» **MATERIAL PROVIDED**

----------------------------------------

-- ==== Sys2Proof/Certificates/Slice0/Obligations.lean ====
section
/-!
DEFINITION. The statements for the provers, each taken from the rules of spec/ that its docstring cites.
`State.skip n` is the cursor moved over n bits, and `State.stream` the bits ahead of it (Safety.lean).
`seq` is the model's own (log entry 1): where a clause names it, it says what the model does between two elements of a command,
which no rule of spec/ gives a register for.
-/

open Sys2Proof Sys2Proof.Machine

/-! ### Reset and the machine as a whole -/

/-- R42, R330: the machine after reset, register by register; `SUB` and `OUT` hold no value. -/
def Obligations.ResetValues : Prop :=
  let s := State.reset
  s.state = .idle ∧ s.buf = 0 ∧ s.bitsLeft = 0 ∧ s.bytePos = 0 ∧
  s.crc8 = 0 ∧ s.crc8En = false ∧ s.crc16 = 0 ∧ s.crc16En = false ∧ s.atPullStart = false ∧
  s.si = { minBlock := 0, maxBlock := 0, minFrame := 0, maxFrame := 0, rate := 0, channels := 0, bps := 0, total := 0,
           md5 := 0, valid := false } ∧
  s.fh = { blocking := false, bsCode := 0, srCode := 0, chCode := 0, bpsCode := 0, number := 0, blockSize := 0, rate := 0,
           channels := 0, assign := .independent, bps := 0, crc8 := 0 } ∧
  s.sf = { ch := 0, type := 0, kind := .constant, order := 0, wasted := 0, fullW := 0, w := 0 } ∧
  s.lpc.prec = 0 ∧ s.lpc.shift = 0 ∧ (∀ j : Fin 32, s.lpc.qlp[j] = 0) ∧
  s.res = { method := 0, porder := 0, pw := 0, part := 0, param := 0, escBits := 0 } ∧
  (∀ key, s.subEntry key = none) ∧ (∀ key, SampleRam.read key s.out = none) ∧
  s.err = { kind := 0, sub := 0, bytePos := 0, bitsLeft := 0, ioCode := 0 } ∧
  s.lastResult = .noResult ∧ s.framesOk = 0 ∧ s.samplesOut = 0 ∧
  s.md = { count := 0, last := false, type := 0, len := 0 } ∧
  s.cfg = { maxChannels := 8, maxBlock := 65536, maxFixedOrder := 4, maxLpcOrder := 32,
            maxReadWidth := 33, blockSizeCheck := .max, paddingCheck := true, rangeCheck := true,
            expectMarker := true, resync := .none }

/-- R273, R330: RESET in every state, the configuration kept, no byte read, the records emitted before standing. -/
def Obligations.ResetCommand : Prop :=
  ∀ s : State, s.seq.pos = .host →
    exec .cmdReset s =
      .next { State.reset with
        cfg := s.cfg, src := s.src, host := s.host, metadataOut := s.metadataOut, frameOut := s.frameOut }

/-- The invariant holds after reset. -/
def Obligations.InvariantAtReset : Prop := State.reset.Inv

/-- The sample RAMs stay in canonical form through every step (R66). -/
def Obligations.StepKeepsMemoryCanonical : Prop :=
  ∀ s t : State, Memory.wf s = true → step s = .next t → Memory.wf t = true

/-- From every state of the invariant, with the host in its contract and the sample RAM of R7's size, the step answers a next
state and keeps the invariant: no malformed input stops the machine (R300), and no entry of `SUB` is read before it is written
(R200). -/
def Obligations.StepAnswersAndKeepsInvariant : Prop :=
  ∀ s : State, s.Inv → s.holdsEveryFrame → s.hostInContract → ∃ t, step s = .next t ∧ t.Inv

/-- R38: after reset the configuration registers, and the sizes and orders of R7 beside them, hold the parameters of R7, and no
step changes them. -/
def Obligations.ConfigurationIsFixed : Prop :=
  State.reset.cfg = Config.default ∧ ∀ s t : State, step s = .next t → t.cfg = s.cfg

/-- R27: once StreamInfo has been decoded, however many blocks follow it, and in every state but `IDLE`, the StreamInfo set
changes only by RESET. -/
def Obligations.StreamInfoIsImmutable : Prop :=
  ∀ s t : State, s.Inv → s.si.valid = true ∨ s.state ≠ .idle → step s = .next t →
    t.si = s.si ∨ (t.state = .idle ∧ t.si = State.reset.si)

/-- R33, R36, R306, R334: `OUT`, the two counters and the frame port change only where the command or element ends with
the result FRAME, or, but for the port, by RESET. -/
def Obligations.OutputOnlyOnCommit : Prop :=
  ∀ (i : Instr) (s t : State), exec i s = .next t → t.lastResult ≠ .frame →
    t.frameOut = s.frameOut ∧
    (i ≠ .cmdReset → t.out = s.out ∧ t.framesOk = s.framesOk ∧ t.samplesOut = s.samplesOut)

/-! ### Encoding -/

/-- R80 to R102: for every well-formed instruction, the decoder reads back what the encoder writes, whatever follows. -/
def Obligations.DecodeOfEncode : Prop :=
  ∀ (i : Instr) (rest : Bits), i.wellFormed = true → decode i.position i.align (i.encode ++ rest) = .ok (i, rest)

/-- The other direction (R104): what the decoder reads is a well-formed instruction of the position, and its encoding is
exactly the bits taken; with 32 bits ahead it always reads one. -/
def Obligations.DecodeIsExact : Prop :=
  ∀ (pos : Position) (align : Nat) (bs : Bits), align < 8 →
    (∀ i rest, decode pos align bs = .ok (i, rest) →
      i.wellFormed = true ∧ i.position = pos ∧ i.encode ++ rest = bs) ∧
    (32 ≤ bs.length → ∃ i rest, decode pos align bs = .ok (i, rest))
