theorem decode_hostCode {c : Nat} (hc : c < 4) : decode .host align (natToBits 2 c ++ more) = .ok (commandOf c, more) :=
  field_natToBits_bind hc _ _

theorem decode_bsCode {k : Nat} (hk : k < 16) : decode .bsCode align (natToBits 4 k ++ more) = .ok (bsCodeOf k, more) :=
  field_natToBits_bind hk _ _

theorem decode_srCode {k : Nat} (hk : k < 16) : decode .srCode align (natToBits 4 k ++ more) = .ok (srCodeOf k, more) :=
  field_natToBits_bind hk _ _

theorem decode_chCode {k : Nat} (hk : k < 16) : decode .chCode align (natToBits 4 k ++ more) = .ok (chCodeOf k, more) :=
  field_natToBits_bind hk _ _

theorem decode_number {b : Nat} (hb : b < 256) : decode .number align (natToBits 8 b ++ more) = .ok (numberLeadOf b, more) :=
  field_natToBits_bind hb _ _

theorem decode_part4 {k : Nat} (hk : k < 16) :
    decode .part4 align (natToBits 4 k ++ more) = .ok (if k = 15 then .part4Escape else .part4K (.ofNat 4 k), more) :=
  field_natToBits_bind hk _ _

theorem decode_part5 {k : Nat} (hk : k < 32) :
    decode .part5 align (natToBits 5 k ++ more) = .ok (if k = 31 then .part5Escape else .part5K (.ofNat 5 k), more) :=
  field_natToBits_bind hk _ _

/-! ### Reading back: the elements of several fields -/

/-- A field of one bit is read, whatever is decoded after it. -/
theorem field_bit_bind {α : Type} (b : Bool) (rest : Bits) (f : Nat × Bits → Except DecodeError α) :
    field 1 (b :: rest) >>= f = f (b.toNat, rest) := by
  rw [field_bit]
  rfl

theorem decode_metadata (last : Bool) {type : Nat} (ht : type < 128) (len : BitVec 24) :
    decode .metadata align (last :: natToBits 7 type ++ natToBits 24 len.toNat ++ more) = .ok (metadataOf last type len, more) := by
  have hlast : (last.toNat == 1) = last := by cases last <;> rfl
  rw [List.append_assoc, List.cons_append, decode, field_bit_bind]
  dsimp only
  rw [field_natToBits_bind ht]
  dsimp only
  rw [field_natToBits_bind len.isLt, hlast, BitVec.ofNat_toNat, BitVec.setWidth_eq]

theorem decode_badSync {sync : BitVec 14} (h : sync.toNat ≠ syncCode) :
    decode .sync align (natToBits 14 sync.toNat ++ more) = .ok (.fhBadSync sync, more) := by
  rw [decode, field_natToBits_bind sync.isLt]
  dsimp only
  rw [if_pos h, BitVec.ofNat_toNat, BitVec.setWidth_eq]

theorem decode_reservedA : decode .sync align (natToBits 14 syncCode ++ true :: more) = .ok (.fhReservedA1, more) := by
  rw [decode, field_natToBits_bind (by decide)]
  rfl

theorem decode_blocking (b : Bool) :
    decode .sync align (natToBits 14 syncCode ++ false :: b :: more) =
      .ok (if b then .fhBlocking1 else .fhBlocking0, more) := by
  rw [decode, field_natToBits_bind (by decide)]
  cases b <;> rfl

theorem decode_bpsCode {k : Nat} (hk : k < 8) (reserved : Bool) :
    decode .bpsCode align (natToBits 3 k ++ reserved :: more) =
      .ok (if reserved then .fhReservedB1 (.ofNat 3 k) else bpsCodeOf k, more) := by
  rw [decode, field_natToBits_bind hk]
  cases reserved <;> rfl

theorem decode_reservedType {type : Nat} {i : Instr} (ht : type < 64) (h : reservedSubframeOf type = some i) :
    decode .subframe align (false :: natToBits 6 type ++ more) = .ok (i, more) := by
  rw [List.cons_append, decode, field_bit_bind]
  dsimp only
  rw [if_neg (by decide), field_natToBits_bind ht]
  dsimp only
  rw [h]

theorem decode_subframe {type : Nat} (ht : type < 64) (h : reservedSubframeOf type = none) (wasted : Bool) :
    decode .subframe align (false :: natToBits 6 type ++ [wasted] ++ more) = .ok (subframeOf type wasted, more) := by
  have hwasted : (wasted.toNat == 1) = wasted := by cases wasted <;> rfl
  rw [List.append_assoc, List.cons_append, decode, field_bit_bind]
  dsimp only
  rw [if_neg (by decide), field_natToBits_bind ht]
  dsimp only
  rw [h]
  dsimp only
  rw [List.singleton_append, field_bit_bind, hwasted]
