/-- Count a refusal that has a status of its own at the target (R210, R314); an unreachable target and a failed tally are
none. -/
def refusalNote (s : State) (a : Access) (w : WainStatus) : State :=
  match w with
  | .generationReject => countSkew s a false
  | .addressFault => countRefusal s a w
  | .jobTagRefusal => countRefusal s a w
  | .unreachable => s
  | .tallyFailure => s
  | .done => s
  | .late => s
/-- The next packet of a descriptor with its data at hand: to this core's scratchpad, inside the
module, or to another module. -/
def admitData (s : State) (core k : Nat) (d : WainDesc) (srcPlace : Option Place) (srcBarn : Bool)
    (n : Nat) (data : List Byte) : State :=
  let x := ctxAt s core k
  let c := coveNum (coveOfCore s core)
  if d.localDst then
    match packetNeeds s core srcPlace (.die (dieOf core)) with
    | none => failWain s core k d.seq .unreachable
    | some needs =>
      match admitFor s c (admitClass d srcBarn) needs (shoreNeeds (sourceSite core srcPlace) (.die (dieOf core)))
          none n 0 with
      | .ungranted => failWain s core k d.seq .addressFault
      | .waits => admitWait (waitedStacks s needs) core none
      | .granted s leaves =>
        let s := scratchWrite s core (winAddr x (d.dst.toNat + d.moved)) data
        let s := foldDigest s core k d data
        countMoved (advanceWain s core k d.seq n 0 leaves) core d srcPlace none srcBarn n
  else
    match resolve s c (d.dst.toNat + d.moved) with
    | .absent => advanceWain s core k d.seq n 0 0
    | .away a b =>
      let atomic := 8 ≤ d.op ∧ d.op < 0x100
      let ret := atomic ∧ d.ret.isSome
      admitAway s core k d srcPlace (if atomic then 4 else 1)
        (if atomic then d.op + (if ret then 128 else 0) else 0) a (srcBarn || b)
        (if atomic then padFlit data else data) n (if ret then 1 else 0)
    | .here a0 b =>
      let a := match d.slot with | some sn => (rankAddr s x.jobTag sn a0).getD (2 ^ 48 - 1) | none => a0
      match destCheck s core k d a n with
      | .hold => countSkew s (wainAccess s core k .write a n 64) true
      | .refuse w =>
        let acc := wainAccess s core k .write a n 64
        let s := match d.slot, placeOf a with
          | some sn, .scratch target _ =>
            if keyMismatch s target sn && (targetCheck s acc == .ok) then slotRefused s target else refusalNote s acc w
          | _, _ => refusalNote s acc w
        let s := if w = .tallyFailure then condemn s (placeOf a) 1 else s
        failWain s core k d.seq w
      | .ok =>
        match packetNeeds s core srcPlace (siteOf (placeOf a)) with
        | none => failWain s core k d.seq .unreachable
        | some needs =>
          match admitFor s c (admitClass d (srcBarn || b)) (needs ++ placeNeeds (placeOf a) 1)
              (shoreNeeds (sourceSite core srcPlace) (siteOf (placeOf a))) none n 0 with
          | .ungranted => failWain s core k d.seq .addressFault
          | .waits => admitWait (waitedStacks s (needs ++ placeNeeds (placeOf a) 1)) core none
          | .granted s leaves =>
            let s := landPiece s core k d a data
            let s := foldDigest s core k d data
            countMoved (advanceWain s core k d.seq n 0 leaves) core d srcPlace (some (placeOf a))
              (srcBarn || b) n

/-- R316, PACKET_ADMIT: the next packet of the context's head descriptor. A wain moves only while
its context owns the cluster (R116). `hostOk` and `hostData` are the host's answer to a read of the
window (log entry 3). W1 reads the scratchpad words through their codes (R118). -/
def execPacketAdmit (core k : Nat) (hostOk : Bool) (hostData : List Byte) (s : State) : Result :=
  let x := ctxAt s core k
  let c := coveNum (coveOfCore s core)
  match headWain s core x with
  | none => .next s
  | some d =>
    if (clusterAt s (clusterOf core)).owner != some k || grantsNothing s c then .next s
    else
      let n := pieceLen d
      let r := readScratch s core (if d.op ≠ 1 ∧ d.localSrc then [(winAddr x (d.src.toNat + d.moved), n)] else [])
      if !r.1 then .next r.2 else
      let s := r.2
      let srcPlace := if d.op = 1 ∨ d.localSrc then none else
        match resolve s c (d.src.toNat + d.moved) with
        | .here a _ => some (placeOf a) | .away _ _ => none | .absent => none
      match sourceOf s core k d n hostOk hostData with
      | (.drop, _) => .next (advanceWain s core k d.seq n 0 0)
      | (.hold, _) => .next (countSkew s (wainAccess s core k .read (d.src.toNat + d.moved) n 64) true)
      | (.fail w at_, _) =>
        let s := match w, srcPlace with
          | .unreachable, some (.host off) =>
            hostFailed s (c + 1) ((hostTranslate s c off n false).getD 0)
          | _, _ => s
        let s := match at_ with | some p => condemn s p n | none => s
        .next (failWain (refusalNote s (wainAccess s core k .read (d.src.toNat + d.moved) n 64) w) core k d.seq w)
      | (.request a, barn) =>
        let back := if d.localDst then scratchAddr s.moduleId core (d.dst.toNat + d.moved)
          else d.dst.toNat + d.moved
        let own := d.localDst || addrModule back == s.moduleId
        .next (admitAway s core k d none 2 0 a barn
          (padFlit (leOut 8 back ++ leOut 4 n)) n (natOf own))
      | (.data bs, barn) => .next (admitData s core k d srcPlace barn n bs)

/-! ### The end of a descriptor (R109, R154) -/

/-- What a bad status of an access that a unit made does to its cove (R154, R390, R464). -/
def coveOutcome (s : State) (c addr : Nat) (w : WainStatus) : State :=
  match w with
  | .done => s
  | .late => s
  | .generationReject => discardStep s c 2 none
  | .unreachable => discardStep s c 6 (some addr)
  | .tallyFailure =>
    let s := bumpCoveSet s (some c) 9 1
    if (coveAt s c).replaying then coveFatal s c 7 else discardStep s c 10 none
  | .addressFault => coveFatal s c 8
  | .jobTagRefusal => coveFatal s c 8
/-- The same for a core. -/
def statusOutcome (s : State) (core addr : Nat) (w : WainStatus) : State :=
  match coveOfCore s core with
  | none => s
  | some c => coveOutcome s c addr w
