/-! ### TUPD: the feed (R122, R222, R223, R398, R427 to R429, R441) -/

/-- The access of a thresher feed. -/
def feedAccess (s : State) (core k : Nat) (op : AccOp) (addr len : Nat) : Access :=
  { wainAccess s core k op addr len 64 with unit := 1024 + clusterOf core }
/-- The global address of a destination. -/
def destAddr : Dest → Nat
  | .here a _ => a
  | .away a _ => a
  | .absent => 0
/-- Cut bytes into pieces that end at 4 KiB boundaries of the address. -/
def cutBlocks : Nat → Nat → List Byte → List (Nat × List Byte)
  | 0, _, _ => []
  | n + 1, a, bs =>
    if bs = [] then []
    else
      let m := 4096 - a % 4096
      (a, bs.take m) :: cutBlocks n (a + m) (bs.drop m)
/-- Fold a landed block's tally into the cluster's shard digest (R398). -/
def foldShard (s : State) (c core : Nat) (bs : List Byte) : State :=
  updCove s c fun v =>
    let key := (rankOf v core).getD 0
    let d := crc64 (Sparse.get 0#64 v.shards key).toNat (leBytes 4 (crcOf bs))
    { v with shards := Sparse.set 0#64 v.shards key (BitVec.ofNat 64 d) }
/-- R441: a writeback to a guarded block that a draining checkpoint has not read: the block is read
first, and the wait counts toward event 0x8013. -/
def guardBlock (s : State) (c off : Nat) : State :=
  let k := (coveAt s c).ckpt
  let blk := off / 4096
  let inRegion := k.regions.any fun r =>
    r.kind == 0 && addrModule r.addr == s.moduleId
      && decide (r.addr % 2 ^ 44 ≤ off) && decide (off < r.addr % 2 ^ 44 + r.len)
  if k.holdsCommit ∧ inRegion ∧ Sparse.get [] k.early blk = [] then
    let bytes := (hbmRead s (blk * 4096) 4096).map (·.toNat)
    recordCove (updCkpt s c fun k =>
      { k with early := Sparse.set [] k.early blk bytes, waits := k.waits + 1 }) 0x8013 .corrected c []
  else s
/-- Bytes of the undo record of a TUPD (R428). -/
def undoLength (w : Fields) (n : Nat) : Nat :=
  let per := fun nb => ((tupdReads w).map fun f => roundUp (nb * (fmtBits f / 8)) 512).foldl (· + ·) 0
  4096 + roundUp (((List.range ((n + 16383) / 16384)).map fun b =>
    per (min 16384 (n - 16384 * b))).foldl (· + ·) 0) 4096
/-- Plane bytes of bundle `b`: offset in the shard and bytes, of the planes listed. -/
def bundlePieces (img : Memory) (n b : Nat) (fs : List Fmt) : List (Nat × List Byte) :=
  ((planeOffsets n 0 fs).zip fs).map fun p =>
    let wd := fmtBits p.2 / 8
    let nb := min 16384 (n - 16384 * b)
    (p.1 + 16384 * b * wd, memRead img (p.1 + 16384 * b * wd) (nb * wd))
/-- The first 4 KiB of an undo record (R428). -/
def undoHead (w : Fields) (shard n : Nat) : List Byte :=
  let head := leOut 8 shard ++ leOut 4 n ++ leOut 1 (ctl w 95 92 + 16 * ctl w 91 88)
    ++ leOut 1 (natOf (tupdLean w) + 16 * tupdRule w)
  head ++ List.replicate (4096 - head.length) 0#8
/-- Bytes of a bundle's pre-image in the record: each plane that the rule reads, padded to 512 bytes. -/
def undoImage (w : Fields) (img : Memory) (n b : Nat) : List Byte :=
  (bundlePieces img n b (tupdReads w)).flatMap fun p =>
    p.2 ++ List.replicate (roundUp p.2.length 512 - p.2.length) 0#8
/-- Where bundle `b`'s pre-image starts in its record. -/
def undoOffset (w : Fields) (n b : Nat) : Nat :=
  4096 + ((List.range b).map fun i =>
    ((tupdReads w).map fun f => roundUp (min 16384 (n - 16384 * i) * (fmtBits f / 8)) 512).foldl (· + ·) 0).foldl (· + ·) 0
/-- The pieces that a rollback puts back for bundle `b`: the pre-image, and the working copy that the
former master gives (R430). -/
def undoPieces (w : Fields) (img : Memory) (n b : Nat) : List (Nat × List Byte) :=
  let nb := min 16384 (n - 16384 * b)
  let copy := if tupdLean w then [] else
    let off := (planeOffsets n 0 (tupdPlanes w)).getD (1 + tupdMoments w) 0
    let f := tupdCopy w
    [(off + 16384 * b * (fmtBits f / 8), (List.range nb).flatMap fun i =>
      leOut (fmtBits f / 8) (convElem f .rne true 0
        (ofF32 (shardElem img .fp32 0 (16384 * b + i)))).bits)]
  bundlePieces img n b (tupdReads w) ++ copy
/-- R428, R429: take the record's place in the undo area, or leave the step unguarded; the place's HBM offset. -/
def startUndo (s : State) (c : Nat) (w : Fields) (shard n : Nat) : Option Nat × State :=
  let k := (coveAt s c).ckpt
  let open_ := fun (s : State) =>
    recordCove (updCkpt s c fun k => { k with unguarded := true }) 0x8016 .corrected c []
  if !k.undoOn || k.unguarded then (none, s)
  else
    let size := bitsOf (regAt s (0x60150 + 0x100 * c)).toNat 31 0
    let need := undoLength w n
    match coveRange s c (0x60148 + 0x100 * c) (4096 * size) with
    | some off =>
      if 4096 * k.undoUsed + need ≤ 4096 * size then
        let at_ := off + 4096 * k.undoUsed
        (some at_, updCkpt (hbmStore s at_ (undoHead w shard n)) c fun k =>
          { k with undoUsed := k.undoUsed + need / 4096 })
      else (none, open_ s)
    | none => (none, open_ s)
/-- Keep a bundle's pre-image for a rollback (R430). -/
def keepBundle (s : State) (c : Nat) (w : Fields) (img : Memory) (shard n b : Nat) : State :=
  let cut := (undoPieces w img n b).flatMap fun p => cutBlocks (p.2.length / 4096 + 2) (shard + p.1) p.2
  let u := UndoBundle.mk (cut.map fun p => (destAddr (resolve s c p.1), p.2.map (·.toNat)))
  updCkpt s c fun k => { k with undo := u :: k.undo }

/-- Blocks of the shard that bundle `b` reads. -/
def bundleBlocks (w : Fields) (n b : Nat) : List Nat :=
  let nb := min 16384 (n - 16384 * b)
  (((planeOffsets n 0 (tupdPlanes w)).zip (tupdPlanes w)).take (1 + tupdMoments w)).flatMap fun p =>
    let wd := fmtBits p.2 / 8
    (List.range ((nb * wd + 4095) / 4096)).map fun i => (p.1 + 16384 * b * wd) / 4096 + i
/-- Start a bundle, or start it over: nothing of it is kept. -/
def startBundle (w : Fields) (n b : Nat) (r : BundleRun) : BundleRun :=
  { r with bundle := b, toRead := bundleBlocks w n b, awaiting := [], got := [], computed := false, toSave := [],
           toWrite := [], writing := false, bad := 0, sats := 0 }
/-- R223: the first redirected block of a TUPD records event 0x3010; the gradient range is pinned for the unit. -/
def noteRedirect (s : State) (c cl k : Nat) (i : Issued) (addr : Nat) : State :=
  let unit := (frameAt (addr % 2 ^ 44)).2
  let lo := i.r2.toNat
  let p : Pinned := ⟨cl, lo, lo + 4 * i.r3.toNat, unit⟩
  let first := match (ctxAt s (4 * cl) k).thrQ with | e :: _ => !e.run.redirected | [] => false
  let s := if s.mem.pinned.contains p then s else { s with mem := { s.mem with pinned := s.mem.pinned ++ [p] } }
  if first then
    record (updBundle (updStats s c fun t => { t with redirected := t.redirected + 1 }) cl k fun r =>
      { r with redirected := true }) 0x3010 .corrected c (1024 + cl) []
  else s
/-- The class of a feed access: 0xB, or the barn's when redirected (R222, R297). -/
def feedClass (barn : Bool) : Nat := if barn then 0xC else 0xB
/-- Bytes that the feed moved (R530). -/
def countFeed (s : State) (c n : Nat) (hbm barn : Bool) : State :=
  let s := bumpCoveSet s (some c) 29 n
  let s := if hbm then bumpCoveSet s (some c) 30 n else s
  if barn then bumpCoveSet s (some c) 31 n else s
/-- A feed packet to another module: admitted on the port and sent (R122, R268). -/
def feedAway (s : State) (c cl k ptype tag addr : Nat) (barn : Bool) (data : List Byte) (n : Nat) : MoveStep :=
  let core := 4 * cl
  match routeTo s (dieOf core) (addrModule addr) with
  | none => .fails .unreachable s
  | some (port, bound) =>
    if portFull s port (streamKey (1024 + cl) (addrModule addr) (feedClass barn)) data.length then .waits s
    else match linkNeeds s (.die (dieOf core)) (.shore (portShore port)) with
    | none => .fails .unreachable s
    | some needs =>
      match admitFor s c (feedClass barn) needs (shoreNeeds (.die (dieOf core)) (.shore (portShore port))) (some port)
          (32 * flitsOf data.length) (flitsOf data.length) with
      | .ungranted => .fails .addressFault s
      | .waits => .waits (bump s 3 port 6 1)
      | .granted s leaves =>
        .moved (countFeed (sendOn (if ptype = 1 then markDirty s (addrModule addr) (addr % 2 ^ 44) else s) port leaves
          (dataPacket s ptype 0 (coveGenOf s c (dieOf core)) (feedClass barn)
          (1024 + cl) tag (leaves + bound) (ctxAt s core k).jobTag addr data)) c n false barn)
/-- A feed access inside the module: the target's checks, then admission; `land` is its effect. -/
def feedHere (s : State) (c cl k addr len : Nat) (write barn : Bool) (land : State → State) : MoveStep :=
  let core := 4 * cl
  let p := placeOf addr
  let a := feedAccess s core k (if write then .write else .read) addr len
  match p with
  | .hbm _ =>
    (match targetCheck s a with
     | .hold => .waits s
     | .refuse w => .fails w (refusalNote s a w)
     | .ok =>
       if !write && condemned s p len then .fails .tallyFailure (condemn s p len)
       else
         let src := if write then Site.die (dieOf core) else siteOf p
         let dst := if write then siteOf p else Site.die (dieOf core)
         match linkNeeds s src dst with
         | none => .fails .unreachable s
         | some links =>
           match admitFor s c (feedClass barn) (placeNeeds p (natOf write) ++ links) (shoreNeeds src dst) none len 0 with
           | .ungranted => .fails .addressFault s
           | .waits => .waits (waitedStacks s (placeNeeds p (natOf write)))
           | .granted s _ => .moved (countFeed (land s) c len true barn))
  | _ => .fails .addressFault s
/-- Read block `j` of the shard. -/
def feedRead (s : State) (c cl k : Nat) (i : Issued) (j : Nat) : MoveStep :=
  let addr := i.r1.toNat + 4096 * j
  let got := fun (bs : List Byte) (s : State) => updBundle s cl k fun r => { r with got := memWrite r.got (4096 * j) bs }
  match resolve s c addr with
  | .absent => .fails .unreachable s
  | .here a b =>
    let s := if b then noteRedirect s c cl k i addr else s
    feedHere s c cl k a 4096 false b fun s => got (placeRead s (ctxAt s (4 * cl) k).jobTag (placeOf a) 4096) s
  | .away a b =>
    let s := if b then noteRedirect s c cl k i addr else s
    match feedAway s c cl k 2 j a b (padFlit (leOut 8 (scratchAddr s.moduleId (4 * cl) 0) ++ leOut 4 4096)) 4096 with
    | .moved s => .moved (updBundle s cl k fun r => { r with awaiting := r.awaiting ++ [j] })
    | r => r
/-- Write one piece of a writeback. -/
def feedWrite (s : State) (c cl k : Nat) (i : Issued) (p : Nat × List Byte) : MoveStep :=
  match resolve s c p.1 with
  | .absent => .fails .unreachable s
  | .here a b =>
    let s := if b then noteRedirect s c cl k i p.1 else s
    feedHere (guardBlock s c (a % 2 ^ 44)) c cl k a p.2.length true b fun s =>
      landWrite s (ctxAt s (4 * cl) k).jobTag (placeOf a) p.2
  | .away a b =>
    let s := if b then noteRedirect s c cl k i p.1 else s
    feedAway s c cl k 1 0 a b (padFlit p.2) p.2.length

----------------------------------------

» **PROBLEM STATEMENT**
If a line falls between the first line of the records and the line containing "of it (Safety.lean).", inclusive, repeat it exactly; leave out all others.

» **FINAL ANSWER**
-- ==== Sys2Proof/Certificates/Slice0/Obligations.lean ====
section
/-!
DEFINITION. The statements for the provers, each taken from the rules of spec/ that its docstring cites.
`State.skip n` is the cursor moved over n bits, and `State.stream` the bits ahead of it (Safety.lean).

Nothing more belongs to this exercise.